I need the lines below from the one with "theorem test_decode_vtag : decode" down to the one with "theorem test_decode_snap : decode" reproduced exactly, both ends included, and nothing else.

--------------------

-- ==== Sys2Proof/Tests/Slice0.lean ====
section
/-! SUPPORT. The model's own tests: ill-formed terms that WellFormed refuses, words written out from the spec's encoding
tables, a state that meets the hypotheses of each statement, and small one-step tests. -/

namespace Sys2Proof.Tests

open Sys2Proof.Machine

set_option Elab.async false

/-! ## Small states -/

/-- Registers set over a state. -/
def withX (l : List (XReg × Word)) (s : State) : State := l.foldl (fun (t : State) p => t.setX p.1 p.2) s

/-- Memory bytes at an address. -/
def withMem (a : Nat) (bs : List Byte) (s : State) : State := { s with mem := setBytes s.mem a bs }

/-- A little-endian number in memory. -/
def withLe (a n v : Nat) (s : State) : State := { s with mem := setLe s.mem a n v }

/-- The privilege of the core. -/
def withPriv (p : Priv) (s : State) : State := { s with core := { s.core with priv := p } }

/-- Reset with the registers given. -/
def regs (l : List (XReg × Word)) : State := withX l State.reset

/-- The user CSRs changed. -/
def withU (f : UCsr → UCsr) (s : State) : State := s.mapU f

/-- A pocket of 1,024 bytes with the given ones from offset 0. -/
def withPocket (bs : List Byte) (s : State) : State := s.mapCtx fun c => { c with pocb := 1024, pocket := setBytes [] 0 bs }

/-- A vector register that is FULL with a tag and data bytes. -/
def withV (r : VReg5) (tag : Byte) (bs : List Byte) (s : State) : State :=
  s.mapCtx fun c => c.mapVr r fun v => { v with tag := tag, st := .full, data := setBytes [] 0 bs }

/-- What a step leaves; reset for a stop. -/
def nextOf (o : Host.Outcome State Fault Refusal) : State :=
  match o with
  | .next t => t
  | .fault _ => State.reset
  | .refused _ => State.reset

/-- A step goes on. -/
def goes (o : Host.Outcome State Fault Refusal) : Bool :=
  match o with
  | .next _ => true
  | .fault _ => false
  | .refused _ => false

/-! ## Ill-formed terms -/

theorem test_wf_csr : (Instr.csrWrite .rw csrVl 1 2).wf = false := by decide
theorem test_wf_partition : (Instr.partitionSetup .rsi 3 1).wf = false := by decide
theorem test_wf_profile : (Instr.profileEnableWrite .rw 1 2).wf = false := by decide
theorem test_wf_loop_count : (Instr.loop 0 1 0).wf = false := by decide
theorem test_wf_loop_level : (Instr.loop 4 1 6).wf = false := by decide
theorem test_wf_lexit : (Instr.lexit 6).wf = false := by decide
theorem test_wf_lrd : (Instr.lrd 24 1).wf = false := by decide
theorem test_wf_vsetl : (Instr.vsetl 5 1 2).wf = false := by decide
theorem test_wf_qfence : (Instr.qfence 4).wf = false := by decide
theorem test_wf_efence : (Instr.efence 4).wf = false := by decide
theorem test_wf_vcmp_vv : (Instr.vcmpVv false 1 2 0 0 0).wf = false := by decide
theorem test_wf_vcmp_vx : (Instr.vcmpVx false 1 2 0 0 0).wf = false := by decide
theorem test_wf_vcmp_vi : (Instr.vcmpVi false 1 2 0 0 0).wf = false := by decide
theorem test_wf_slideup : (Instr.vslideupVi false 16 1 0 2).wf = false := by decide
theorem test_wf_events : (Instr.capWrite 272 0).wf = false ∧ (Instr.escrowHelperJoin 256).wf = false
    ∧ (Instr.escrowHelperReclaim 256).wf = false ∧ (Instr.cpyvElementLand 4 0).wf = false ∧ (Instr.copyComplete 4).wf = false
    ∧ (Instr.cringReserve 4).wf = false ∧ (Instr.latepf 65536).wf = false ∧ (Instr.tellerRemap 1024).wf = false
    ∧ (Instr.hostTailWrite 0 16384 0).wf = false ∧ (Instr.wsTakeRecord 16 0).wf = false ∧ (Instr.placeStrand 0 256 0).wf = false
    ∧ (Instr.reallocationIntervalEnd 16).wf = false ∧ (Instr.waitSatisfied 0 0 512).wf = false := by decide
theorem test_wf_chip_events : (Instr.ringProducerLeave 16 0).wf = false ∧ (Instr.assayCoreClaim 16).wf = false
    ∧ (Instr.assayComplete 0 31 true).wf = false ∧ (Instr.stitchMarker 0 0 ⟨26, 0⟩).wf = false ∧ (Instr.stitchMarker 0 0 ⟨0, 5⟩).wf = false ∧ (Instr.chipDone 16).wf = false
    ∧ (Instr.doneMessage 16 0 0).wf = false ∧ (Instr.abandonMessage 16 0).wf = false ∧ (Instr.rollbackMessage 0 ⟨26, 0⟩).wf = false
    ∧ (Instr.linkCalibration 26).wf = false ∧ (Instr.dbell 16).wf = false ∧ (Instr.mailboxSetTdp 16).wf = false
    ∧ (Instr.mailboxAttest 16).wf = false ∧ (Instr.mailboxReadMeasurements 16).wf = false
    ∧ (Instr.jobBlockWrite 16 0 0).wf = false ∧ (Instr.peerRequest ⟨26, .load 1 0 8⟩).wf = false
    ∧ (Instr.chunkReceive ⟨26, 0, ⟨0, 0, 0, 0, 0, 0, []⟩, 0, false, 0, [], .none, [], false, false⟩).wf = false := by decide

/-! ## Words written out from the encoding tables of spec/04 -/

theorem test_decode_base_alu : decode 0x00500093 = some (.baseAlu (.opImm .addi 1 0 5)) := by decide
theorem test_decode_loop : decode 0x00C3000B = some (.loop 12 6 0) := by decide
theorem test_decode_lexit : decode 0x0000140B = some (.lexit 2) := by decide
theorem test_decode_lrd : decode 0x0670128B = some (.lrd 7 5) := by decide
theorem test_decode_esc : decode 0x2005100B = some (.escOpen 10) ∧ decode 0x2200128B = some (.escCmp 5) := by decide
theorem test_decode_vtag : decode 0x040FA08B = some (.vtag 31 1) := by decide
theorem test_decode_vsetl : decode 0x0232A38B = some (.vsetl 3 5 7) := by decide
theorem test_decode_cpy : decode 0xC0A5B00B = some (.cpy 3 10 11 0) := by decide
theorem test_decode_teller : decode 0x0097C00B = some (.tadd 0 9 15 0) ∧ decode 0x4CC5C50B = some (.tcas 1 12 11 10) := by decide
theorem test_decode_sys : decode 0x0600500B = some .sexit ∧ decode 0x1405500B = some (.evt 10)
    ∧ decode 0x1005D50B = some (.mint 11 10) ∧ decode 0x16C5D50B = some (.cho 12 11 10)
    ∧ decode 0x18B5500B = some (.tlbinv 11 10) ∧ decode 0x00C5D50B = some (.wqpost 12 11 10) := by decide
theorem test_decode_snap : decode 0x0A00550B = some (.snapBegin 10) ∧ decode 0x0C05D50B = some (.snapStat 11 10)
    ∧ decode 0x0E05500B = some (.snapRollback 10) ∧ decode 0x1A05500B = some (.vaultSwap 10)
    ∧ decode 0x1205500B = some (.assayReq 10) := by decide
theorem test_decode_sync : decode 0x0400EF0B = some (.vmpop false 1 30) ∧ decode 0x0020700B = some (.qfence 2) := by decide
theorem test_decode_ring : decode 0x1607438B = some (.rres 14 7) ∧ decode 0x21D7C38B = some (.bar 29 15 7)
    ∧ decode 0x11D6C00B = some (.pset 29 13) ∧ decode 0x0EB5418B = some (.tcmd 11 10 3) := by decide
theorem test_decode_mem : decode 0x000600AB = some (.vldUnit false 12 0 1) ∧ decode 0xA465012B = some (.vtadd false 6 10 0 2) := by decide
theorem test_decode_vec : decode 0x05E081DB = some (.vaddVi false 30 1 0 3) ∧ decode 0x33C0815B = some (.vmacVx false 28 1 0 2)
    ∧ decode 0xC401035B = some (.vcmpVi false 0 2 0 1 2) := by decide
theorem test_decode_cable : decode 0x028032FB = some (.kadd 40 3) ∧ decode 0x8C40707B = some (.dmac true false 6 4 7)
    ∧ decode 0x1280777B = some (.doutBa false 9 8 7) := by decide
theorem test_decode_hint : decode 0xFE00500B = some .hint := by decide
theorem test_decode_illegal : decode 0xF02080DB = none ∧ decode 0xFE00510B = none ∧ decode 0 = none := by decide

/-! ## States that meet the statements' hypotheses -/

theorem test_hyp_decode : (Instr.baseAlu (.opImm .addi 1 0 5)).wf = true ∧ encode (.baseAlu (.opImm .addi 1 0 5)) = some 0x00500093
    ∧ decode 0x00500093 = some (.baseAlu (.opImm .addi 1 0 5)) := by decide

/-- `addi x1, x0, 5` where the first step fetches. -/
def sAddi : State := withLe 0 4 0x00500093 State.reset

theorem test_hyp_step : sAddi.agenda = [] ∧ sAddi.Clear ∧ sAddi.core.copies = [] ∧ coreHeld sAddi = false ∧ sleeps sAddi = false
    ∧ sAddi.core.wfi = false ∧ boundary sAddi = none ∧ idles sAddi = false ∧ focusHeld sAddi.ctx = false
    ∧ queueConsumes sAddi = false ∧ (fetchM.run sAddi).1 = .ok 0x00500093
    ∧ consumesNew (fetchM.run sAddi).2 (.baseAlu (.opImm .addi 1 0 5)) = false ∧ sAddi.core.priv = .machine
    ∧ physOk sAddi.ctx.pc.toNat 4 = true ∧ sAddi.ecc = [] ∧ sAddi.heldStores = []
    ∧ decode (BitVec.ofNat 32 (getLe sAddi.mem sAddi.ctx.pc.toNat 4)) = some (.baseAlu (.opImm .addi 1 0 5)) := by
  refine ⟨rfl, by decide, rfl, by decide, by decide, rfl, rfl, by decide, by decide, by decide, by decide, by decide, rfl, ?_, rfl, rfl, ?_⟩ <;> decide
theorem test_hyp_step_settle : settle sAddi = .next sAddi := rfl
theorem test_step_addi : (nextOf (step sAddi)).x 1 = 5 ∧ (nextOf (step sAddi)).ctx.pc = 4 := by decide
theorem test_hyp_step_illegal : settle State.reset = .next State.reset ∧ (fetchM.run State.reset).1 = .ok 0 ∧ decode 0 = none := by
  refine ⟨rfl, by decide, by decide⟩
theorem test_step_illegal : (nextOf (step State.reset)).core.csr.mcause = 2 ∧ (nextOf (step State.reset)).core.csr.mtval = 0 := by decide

--------------------

■ SOLUTION TO THIS EXERCISE
theorem test_decode_vtag : decode 0x040FA08B = some (.vtag 31 1) := by decide
theorem test_decode_vsetl : decode 0x0232A38B = some (.vsetl 3 5 7) := by decide
theorem test_decode_cpy : decode 0xC0A5B00B = some (.cpy 3 10 11 0) := by decide
theorem test_decode_teller : decode 0x0097C00B = some (.tadd 0 9 15 0) ∧ decode 0x4CC5C50B = some (.tcas 1 12 11 10) := by decide
theorem test_decode_sys : decode 0x0600500B = some .sexit ∧ decode 0x1405500B = some (.evt 10)
    ∧ decode 0x1005D50B = some (.mint 11 10) ∧ decode 0x16C5D50B = some (.cho 12 11 10)
    ∧ decode 0x18B5500B = some (.tlbinv 11 10) ∧ decode 0x00C5D50B = some (.wqpost 12 11 10) := by decide
theorem test_decode_snap : decode 0x0A00550B = some (.snapBegin 10) ∧ decode 0x0C05D50B = some (.snapStat 11 10)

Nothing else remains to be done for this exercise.